/-- R91 to R95 as a peer's acts (log 19): each element's first line change, and what the peer still does, in order; only the peers'
outputs, what a line change sets, and the peer's plan differ. -/
def Obligations.WireElementsBegin : Prop :=
  ∀ s : State,
    (∃ t, exec .wireStart s = .next t ∧ t.peerSda = false ∧ t.peerScl = s.peerScl ∧ t.ppos = s.ppos ∧ FramePeer s t) ∧
    (∃ t, exec .wireRestart s = .next t ∧ t.peerScl = false ∧ t.peerSda = s.peerSda ∧ FramePeer s t ∧
      t.ppos = .dat true :: .clk true :: .dat false :: s.ppos) ∧
    (∃ t, exec .wireStop s = .next t ∧ t.peerScl = false ∧ t.peerSda = s.peerSda ∧ FramePeer s t ∧
      t.ppos = .dat false :: .clk true :: .dat true :: s.ppos) ∧
    (∀ b : Level, ∃ t, exec (.bitCell b) s = .next t ∧ t.peerScl = false ∧ t.peerSda = s.peerSda ∧ FramePeer s t ∧
      t.ppos = .dat b :: .clk true :: .clk false :: s.ppos) ∧
    (∀ (x : Byte) (k : Level), ∃ t, exec (.byteFrame x k) s = .next t ∧ t.peerScl = false ∧ t.peerSda = s.peerSda ∧
      FramePeer s t ∧
      t.ppos = .dat (x.getLsbD 7) :: .clk true :: .clk false :: .op (.bitCell (x.getLsbD 6)) ::
        .op (.bitCell (x.getLsbD 5)) :: .op (.bitCell (x.getLsbD 4)) :: .op (.bitCell (x.getLsbD 3)) ::
        .op (.bitCell (x.getLsbD 2)) :: .op (.bitCell (x.getLsbD 1)) :: .op (.bitCell (x.getLsbD 0)) ::
        .op (.bitCell k) :: s.ppos) ∧
    (∀ (a : Addr) (rd : Bool), ∃ t, exec (.addressByte a rd) s = .next t ∧ t.peerScl = false ∧ t.peerSda = s.peerSda ∧
      FramePeer s t ∧
      t.ppos = .dat (a.getLsbD 6) :: .clk true :: .clk false :: .op (.bitCell (a.getLsbD 5)) ::
        .op (.bitCell (a.getLsbD 4)) :: .op (.bitCell (a.getLsbD 3)) :: .op (.bitCell (a.getLsbD 2)) ::
        .op (.bitCell (a.getLsbD 1)) :: .op (.bitCell (a.getLsbD 0)) :: .op (.bitCell rd) :: .op (.bitCell true) ::
          s.ppos) ∧
    ∀ k : Level, ∃ t, exec (.acknowledge k) s = .next t ∧ t.peerSda = k ∧ t.peerScl = s.peerScl ∧ FramePeer s t ∧
      t.ppos = .waitH :: .waitL :: .dat true :: s.ppos

/-- R91 to R95 on the wire (log 19). Where nobody else drives it, a peer's START, REPEATED-START and STOP appear as such, a bit cell carries its
bit in the high phase of one clock pulse, and the nine cells of a byte frame and of an address frame carry their bits in order, most
significant first, the address frame's ninth released, with no condition on the way. A peer's acknowledge, given while the engine holds the
clock low, is what the engine samples in the ninth cell, and is released after it. -/
def Obligations.WireElementsOnTheWire : Prop :=
  (∀ s : State, s.sclOut = true → s.sdaOut = true → s.ppos = [] →
    (s.peerScl = true → s.peerSda = true → s.busOpen = false →
      ∃ t, exec .wireStart s = .next t ∧ t.lastCond = some .start ∧ t.busOpen = true) ∧
    (s.peerScl = false → s.busOpen = true →
      ∃ t, afterwards (exec .wireRestart s) (turns 3 .peer) = .next t ∧ t.lastCond = some .restart ∧ t.busOpen = true) ∧
    (s.peerScl = false →
      ∃ t, afterwards (exec .wireStop s) (turns 3 .peer) = .next t ∧ t.lastCond = some .stop ∧ t.busOpen = false ∧
        t.scl = true ∧ t.sda = true) ∧
    (∀ b : Level, s.peerScl = false →
      (∃ t, afterwards (exec (.bitCell b) s) (turns 2 .peer) = .next t ∧ t.scl = true ∧ t.sda = b ∧
        t.lastCond = s.lastCond) ∧
      ∃ t, afterwards (exec (.bitCell b) s) (turns 3 .peer) = .next t ∧ t.scl = false ∧ t.sda = b ∧
        t.lastCond = s.lastCond ∧ t.ppos = []) ∧
    (∀ (x : Byte) (k : Level), s.peerScl = false →
      (∀ c : Nat, c < 9 → ∃ t, afterwards (exec (.byteFrame x k) s) (turns (4 * c + 2) .peer) = .next t ∧ t.scl = true ∧
        t.sda = (if c < 8 then x.getLsbD (7 - c) else k) ∧ t.lastCond = s.lastCond) ∧
      ∃ t, afterwards (exec (.byteFrame x k) s) (turns 35 .peer) = .next t ∧ t.scl = false ∧ t.lastCond = s.lastCond ∧
        t.ppos = []) ∧
    ∀ (a : Addr) (rd : Bool), s.peerScl = false →
      (∀ c : Nat, c < 9 → ∃ t, afterwards (exec (.addressByte a rd) s) (turns (4 * c + 2) .peer) = .next t ∧ t.scl = true ∧
        t.sda = (if c < 7 then a.getLsbD (6 - c) else if c = 7 then rd else true) ∧ t.lastCond = s.lastCond) ∧
      ∃ t, afterwards (exec (.addressByte a rd) s) (turns 35 .peer) = .next t ∧ t.scl = false ∧ t.sda = true ∧
        t.lastCond = s.lastCond ∧ t.ppos = []) ∧
  ∀ (k : Level) (rest : List CTask) (s : State),
    s.sclOut = false → s.peerScl = true → s.ppos = [] → s.cpos = .op .cRbit :: rest →
    (∃ t, runInputs (.wire (.acknowledge k) :: turns (2 + raisePolls) .controller) s = .next t ∧ t.scl = true ∧ t.sda = k) ∧
    ∃ u, runInputs (.wire (.acknowledge k) :: turns (2 + raisePolls) .controller ++ .turn .peer :: turns 3 .controller
        ++ turns 2 .peer ++ [.turn .controller]) s = settleC rest u ∧
      u.bitv = k ∧ u.peerSda = true ∧ u.ppos = []

/-! ## Reset (70_reset_and_hazards.md R280, 10_state.md R42) -/

/-- The values R42 states for reset, with `RESET_SPEED = none` (log 9). -/
def Obligations.ResetValues : Prop :=
  let s := State.reset
  s.mode = .unconfigured ∧ s.cfgValid = false ∧ s.speed = .unset ∧ s.addr10 = false ∧ s.tvalid = false ∧
  s.tfsm = .idle ∧ s.sclOut = true ∧ s.sdaOut = true ∧ s.busy = false ∧ s.cop = .idle ∧ s.result = .ok ∧
  s.cpos = [] ∧ s.edgePend = false ∧ s.handlerPend = false ∧ s.terr = false ∧ s.tlast = .notYet

/-- R280: the reset event takes every element R42 gives a value to that value in one step, from any state: a command or a transaction in
progress is abandoned with no result and no callback. `TPOS`, which R42 leaves unspecified, is empty: the model's choice (log 3). The
buffers, the peers and the ports stay: the model's choice (log 22). -/
def Obligations.ResetEvent : Prop :=
  ∀ s : State, ∃ t, stepWith .reset s = .next t ∧
    t.mode = .unconfigured ∧ t.cfgValid = false ∧ t.speed = .unset ∧ t.tvalid = false ∧ t.tfsm = .idle ∧
    t.sclOut = true ∧ t.sdaOut = true ∧ t.busy = false ∧ t.cop = .idle ∧ t.result = .ok ∧ t.cpos = [] ∧
    t.tpos = [] ∧ t.edgePend = false ∧ t.handlerPend = false ∧ t.terr = false ∧ t.tlast = .notYet ∧
    t.responses = s.responses ∧ t.calls = s.calls ∧ t.port = s.port ∧ t.peerScl = s.peerScl ∧
    t.peerSda = s.peerSda ∧ SameBytes s t

/-! ## Invariants and rules of the whole machine -/

/-- The invariant holds at reset. -/
def Obligations.ResetHasInvariant : Prop := Inv State.reset

/-- Every step from a state with the invariant, under any input, leaves a state with the invariant. -/
def Obligations.StepKeepsInvariant : Prop := ∀ s t : State, Inv s → step s = .next t → Inv t

/-- 10_state.md R39: its nine invariants hold in every reachable state. -/
def Obligations.ReachableStates : Prop := ∀ s : State, Reachable s → R39 s

/-- 10_state.md R38: which elements each agent's turn may write: a command accepted drives no line; the controller sequencer leaves modes
and configuration; the target handler never drives the clock line; the edge context writes three flags. 20_memory.md R66, R67: the sequencer
writes a buffer only where a received byte is stored, at that byte; an accepted operation writes only the bytes a `WRITE` or `WRITE_READ` gives
(log 21), in the buffer of segment 0 (the addresses are the model's, log 12). -/
def Obligations.WhoWritesWhat : Prop :=
  ∀ s t : State, Inv s →
    (stepWith (.turn .port) s = .next t → FramePort s t ∧
      (t.mem = s.mem ∨ ∃ (addr : Addr) (bytes : List Byte) (n : BitVec 16) (rest : List PortItem),
        (s.port = .call (.write addr bytes) :: rest ∨ s.port = .call (.writeRead addr bytes n) :: rest) ∧
        ∀ a : Nat, (∀ i : Nat, i < bytes.length → a ≠ bufKey 0 i) → t.mem.read a = s.mem.read a)) ∧
    (stepWith (.turn .controller) s = .next t → FrameControllerTurn s t ∧
      (storesReached s.cpos.tail = [] → t.mem = s.mem) ∧
      ∀ a : Nat, (∀ k i : Nat, (k, i) ∈ storesReached s.cpos.tail → a ≠ bufKey k i) → t.mem.read a = s.mem.read a) ∧
    (stepWith (.turn .edge) s = .next t → FrameEdgeTurn s t) ∧
    (stepWith (.turn .handler) s = .next t → FrameHandlerTurn s t) ∧
    (stepWith (.turn .peer) s = .next t → FramePeer s t)

/-- 60_exceptions.md R260: no step takes the mode from one role to the other; a role is left through `Unconfigured` only. -/
def Obligations.RolesAreReleased : Prop :=
  ∀ s t : State, step s = .next t →
    ¬ (s.mode = .controller ∧ t.mode = .target) ∧ ¬ (s.mode = .target ∧ t.mode = .controller)

/-- 10_state.md R28: results are delivered one at a time, each written to `RESULT` in the step that shows it on the response port; without
a delivery `RESULT` stays, reset apart. -/
def Obligations.ResultsAreDelivered : Prop :=
  ∀ s t : State, Inv s → step s = .next t →
    t.responses = t.result :: s.responses ∨
    (t.responses = s.responses ∧ (t.result = s.result ∨ s.nextInput = .reset))

/-- 10_state.md R35: `TERR` is sticky: once set it is cleared only by reset and by `REGISTER_TARGET`, accepted at the port in `Unconfigured`
mode, and it is set only by a callback's error. -/
def Obligations.TerrIsSticky : Prop :=
  ∀ s t : State, Inv s → step s = .next t →
    (s.terr = true → t.terr = false → s.nextInput = .reset ∨
      (s.nextInput = .turn .port ∧ s.busy = false ∧ s.mode = .unconfigured ∧
        ∃ (w : Word) (addr : Addr), s.port = .word w :: t.port ∧ decode [w] = .ok (.registerTarget addr, []))) ∧
    (s.terr = false → t.terr = true → t.tlast = .callbackError ∧ s.tfsm = .receivingData)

## PROBLEM TO SOLVE
In the listing above, the lines from the one containing "bit in the high" through the one containing "t.sda = (if c < 7" must be set down exactly, with no other lines.

## ANSWER BOX
bit in the high phase of one clock pulse, and the nine cells of a byte frame and of an address frame carry their bits in order, most
significant first, the address frame's ninth released, with no condition on the way. A peer's acknowledge, given while the engine holds the
clock low, is what the engine samples in the ninth cell, and is released after it. -/
def Obligations.WireElementsOnTheWire : Prop :=
  (∀ s : State, s.sclOut = true → s.sdaOut = true → s.ppos = [] →
    (s.peerScl = true → s.peerSda = true → s.busOpen = false →
      ∃ t, exec .wireStart s = .next t ∧ t.lastCond = some .start ∧ t.busOpen = true) ∧
    (s.peerScl = false → s.busOpen = true →
      ∃ t, afterwards (exec .wireRestart s) (turns 3 .peer) = .next t ∧ t.lastCond = some .restart ∧ t.busOpen = true) ∧
    (s.peerScl = false →
      ∃ t, afterwards (exec .wireStop s) (turns 3 .peer) = .next t ∧ t.lastCond = some .stop ∧ t.busOpen = false ∧
        t.scl = true ∧ t.sda = true) ∧
    (∀ b : Level, s.peerScl = false →
      (∃ t, afterwards (exec (.bitCell b) s) (turns 2 .peer) = .next t ∧ t.scl = true ∧ t.sda = b ∧
        t.lastCond = s.lastCond) ∧
      ∃ t, afterwards (exec (.bitCell b) s) (turns 3 .peer) = .next t ∧ t.scl = false ∧ t.sda = b ∧
        t.lastCond = s.lastCond ∧ t.ppos = []) ∧
    (∀ (x : Byte) (k : Level), s.peerScl = false →
      (∀ c : Nat, c < 9 → ∃ t, afterwards (exec (.byteFrame x k) s) (turns (4 * c + 2) .peer) = .next t ∧ t.scl = true ∧
        t.sda = (if c < 8 then x.getLsbD (7 - c) else k) ∧ t.lastCond = s.lastCond) ∧
      ∃ t, afterwards (exec (.byteFrame x k) s) (turns 35 .peer) = .next t ∧ t.scl = false ∧ t.lastCond = s.lastCond ∧
        t.ppos = []) ∧
    ∀ (a : Addr) (rd : Bool), s.peerScl = false →
      (∀ c : Nat, c < 9 → ∃ t, afterwards (exec (.addressByte a rd) s) (turns (4 * c + 2) .peer) = .next t ∧ t.scl = true ∧
        t.sda = (if c < 7 then a.getLsbD (6 - c) else if c = 7 then rd else true) ∧ t.lastCond = s.lastCond) ∧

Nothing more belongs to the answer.